## What the task asks
From the line with "I2CM touches nothing else" to the line with "def FlashState.raise (f", retype every line exactly, including those two, and leave out the rest of the data below.

## Records to use
* * *

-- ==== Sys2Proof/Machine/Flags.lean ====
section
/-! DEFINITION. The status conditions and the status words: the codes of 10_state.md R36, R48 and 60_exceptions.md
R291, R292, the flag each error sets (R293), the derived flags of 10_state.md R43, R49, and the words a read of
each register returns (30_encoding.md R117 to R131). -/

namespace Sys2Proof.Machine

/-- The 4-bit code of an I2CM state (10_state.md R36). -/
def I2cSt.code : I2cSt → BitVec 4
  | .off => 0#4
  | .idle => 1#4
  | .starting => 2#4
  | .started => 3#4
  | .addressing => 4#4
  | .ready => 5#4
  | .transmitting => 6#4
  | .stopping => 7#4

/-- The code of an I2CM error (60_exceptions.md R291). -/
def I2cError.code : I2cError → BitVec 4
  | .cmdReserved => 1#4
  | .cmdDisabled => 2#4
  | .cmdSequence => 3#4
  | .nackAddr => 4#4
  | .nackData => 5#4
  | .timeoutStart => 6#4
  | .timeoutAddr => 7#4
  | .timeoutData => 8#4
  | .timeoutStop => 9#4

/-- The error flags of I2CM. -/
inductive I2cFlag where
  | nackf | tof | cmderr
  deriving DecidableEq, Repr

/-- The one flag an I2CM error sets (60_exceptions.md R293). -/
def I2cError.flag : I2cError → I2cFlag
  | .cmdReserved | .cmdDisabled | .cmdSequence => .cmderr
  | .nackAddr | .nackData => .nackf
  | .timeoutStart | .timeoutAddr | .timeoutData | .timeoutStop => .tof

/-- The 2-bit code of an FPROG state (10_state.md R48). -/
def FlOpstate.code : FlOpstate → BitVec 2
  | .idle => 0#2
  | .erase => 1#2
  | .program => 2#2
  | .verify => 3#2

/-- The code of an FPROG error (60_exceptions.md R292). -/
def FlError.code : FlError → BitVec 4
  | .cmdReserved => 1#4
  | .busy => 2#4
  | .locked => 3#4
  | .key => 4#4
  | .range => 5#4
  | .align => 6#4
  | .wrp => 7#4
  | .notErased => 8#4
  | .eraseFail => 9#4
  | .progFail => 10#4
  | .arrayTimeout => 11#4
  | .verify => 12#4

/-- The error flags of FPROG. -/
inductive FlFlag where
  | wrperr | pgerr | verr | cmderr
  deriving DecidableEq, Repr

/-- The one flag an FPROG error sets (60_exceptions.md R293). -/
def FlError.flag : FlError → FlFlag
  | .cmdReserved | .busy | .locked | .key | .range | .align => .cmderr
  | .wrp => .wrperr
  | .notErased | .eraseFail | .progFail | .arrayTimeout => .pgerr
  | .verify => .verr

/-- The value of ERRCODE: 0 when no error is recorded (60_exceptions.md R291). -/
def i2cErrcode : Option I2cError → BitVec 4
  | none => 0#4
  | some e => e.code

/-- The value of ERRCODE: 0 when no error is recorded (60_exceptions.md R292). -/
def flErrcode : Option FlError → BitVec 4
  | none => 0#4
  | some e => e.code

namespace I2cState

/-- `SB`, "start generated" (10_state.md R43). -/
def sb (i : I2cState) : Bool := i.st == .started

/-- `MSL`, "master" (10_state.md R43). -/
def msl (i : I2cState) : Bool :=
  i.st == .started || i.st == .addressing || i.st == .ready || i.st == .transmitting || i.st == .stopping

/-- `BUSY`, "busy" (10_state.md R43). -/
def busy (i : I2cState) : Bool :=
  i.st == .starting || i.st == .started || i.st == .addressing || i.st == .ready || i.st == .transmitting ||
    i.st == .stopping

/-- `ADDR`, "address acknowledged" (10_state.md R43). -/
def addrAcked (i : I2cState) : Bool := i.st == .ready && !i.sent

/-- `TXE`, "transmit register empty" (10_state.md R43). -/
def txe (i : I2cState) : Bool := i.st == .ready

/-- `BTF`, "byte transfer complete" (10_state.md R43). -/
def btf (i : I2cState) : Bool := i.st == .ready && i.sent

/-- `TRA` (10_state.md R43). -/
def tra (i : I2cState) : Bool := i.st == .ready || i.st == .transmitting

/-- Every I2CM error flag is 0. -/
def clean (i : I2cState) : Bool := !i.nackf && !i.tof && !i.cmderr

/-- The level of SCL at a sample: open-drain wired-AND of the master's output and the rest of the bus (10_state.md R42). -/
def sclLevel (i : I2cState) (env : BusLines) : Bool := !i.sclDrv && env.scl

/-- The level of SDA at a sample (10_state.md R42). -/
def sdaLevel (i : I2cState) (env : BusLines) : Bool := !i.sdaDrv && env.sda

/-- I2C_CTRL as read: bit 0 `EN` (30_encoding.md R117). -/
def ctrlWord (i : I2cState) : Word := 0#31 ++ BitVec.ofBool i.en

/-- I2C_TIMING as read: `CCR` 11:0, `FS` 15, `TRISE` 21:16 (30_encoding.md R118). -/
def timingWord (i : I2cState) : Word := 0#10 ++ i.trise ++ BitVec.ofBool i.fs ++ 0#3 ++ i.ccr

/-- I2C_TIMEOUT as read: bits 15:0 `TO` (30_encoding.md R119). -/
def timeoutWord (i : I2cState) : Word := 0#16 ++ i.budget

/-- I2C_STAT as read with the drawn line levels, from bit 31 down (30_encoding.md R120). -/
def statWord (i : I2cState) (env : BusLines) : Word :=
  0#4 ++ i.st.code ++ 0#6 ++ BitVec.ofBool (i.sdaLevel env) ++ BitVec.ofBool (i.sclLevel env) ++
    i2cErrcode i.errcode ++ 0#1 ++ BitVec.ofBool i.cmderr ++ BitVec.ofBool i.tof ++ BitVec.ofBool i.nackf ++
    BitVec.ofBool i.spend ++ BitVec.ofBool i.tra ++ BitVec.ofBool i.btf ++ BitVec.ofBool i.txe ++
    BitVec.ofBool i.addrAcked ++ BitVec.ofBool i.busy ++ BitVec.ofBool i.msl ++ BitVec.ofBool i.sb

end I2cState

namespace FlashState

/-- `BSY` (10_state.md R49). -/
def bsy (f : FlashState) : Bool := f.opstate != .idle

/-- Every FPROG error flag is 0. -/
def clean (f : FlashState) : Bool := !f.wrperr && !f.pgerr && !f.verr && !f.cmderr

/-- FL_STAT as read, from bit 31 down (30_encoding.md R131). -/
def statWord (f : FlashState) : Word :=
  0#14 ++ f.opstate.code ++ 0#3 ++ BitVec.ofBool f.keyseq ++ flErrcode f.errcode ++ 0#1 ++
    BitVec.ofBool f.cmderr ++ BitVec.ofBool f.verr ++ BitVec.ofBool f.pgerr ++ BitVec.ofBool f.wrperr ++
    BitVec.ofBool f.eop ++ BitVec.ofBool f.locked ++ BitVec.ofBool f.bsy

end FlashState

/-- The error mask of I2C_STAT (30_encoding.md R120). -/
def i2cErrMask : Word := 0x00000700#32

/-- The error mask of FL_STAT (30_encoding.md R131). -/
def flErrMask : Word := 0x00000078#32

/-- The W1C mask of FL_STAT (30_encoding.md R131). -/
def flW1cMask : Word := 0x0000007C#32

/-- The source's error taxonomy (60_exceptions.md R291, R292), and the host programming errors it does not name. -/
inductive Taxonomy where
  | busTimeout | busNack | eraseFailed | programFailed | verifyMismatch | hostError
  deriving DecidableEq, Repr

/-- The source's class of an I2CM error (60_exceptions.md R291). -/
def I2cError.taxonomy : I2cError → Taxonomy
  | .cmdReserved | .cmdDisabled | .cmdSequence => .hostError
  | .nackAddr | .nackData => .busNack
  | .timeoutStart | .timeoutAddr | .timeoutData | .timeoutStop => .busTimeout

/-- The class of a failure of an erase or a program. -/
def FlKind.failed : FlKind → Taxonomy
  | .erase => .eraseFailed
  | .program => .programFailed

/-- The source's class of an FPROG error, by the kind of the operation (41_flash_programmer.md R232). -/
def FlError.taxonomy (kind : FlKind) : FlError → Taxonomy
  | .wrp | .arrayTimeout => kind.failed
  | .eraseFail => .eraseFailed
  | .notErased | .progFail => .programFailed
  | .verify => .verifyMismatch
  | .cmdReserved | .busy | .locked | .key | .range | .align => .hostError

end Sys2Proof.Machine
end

* * *

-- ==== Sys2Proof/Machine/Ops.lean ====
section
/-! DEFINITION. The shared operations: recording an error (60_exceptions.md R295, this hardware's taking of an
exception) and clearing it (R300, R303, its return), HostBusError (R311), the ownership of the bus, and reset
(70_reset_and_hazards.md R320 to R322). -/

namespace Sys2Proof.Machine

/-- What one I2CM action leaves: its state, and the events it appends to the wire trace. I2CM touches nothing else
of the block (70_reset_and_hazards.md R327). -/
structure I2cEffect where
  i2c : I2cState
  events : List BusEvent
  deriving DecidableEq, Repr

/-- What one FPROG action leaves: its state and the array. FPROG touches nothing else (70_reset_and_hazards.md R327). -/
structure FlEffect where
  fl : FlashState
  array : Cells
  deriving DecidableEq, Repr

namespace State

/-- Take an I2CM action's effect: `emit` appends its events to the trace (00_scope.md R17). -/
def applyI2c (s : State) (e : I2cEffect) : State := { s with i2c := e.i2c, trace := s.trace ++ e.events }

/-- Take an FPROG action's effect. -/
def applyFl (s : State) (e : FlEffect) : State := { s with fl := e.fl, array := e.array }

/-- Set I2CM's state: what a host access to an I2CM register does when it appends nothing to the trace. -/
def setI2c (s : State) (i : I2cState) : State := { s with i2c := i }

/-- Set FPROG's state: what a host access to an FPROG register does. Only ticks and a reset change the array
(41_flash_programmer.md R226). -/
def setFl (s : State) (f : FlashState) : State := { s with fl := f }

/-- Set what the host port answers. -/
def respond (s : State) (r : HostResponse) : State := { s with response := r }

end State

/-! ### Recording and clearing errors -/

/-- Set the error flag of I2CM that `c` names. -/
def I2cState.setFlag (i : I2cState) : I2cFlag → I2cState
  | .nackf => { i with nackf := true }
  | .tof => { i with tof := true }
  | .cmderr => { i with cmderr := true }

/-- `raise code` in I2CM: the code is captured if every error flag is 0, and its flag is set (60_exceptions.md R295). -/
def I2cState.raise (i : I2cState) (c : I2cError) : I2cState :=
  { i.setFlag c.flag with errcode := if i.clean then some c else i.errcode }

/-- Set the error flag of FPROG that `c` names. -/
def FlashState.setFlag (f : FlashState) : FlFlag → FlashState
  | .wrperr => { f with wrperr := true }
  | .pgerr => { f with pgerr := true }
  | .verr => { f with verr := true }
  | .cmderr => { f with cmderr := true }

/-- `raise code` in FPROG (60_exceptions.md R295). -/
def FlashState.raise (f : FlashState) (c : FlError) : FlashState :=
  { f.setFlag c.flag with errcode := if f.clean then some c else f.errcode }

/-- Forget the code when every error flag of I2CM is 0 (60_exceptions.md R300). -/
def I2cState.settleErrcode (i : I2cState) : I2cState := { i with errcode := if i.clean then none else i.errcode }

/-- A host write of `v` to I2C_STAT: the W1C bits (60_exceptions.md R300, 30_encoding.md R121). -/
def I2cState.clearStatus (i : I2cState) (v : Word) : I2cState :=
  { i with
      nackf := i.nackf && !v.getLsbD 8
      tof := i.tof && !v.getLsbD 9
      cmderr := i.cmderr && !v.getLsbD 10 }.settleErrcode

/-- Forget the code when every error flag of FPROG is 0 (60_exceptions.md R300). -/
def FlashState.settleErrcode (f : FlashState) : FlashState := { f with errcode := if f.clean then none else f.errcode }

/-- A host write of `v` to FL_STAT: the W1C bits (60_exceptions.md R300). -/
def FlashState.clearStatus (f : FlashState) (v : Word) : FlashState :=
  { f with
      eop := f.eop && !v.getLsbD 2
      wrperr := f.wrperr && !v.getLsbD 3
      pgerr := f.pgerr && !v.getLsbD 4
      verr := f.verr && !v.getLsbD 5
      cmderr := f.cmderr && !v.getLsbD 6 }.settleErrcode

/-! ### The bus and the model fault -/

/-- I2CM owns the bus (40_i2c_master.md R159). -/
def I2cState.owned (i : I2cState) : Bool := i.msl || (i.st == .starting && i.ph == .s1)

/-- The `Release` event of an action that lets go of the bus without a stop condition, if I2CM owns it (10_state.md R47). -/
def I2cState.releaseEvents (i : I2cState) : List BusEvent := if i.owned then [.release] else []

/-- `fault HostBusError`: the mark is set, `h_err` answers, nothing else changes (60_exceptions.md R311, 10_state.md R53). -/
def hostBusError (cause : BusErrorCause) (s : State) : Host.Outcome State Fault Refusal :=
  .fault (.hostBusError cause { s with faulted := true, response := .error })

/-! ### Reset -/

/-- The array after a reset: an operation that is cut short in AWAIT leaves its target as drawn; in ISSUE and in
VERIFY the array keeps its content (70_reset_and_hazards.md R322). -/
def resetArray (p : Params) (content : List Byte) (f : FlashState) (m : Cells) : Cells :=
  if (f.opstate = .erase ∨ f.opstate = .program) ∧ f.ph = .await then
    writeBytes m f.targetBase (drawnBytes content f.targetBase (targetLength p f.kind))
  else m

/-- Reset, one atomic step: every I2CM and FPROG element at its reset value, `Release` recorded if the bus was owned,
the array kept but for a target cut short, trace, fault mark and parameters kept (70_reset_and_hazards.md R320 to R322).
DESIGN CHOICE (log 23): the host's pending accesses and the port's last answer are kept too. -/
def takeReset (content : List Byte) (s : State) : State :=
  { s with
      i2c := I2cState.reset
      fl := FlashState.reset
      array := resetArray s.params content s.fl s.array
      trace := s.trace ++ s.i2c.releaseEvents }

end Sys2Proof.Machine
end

* * *

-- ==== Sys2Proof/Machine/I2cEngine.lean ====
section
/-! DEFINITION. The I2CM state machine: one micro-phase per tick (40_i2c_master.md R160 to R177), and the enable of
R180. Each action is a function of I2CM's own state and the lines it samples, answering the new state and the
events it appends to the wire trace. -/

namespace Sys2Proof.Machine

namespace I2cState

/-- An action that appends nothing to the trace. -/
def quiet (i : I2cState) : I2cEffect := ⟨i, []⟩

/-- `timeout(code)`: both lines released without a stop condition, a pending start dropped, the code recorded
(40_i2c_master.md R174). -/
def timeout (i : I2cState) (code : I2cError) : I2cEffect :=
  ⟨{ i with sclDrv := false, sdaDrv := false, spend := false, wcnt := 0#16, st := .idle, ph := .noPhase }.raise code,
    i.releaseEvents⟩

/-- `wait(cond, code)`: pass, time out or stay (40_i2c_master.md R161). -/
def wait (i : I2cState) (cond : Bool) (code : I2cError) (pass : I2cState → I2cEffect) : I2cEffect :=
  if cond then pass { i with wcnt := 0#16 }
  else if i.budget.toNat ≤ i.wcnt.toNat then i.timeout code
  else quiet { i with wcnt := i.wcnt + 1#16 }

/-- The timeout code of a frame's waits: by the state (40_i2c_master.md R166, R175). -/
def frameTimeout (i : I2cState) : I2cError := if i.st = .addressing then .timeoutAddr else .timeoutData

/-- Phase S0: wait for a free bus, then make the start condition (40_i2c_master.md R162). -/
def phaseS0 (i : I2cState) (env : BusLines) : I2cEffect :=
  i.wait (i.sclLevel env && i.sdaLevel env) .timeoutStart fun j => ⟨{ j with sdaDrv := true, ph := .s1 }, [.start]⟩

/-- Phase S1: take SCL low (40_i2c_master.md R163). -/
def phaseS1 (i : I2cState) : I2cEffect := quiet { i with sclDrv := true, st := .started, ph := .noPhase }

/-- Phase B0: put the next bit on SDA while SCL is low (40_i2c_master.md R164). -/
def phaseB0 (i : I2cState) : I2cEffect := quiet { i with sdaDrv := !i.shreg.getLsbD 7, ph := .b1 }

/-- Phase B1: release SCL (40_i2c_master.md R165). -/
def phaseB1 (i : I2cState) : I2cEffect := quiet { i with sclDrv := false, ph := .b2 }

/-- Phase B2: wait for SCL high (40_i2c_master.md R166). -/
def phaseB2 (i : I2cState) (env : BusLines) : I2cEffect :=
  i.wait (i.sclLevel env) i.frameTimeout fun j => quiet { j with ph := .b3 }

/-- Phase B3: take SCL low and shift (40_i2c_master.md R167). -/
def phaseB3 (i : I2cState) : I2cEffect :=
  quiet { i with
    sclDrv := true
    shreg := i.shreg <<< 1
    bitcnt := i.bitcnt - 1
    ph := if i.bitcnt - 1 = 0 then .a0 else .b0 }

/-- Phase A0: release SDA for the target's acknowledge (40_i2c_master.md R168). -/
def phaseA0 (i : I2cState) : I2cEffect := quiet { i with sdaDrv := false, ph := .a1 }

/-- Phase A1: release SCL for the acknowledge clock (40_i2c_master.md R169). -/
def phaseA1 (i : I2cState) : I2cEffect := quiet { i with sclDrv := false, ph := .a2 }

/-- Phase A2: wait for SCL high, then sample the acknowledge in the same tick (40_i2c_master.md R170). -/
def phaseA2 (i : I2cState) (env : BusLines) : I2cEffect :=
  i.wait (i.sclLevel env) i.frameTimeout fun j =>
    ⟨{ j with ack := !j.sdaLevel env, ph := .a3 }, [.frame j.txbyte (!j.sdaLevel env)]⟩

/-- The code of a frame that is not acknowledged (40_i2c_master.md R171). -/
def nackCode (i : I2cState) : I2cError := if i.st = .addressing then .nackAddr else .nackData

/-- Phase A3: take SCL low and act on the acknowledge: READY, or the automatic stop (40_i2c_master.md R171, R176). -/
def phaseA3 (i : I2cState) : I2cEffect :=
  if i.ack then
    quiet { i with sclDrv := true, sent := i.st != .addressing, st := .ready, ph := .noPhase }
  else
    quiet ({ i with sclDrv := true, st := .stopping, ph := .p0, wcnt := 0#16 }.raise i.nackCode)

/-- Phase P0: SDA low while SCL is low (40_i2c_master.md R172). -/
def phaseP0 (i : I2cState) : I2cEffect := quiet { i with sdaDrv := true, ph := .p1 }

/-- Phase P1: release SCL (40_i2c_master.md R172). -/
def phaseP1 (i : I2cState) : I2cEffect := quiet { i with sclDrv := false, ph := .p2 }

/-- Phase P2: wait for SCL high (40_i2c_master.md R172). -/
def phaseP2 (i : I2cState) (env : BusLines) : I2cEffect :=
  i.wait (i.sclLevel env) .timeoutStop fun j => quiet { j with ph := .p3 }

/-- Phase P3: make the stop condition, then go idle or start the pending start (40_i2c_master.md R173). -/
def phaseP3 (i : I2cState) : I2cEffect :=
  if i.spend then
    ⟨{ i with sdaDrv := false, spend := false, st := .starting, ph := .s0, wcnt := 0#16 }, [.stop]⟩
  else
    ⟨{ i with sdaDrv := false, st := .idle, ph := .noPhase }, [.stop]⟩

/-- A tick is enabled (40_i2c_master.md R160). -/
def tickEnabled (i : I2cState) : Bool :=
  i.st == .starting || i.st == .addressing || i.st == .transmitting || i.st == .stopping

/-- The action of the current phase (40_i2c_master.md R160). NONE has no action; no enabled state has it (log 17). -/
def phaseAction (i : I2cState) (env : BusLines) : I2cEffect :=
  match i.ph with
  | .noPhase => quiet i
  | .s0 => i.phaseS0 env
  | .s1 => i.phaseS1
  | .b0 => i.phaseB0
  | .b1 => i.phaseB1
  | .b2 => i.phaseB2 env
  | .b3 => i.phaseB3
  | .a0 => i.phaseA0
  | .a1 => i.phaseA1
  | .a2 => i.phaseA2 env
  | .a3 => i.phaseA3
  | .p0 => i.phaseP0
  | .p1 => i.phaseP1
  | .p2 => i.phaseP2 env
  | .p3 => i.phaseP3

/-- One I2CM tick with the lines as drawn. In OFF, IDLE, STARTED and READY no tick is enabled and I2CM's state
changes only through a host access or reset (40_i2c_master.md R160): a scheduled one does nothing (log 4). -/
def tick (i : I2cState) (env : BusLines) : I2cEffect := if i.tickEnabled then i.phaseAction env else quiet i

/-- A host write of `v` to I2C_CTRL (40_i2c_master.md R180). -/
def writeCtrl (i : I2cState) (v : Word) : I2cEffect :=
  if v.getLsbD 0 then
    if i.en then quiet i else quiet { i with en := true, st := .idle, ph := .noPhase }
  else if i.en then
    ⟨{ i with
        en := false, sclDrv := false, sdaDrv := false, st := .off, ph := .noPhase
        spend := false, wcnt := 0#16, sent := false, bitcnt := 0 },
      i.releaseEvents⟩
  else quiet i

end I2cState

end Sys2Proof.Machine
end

* * *

## Worked solution
/-- What one I2CM action leaves: its state, and the events it appends to the wire trace. I2CM touches nothing else
of the block (70_reset_and_hazards.md R327). -/
structure I2cEffect where
  i2c : I2cState
  events : List BusEvent
  deriving DecidableEq, Repr

/-- What one FPROG action leaves: its state and the array. FPROG touches nothing else (70_reset_and_hazards.md R327). -/
structure FlEffect where
  fl : FlashState
  array : Cells
  deriving DecidableEq, Repr

namespace State

/-- Take an I2CM action's effect: `emit` appends its events to the trace (00_scope.md R17). -/
def applyI2c (s : State) (e : I2cEffect) : State := { s with i2c := e.i2c, trace := s.trace ++ e.events }

/-- Take an FPROG action's effect. -/
def applyFl (s : State) (e : FlEffect) : State := { s with fl := e.fl, array := e.array }

/-- Set I2CM's state: what a host access to an I2CM register does when it appends nothing to the trace. -/
def setI2c (s : State) (i : I2cState) : State := { s with i2c := i }

/-- Set FPROG's state: what a host access to an FPROG register does. Only ticks and a reset change the array
(41_flash_programmer.md R226). -/
def setFl (s : State) (f : FlashState) : State := { s with fl := f }

/-- Set what the host port answers. -/
def respond (s : State) (r : HostResponse) : State := { s with response := r }

end State

/-! ### Recording and clearing errors -/

/-- Set the error flag of I2CM that `c` names. -/
def I2cState.setFlag (i : I2cState) : I2cFlag → I2cState
  | .nackf => { i with nackf := true }
  | .tof => { i with tof := true }
  | .cmderr => { i with cmderr := true }

/-- `raise code` in I2CM: the code is captured if every error flag is 0, and its flag is set (60_exceptions.md R295). -/
def I2cState.raise (i : I2cState) (c : I2cError) : I2cState :=
  { i.setFlag c.flag with errcode := if i.clean then some c else i.errcode }

/-- Set the error flag of FPROG that `c` names. -/
def FlashState.setFlag (f : FlashState) : FlFlag → FlashState
  | .wrperr => { f with wrperr := true }
  | .pgerr => { f with pgerr := true }
  | .verr => { f with verr := true }
  | .cmderr => { f with cmderr := true }

/-- `raise code` in FPROG (60_exceptions.md R295). -/
def FlashState.raise (f : FlashState) (c : FlError) : FlashState :=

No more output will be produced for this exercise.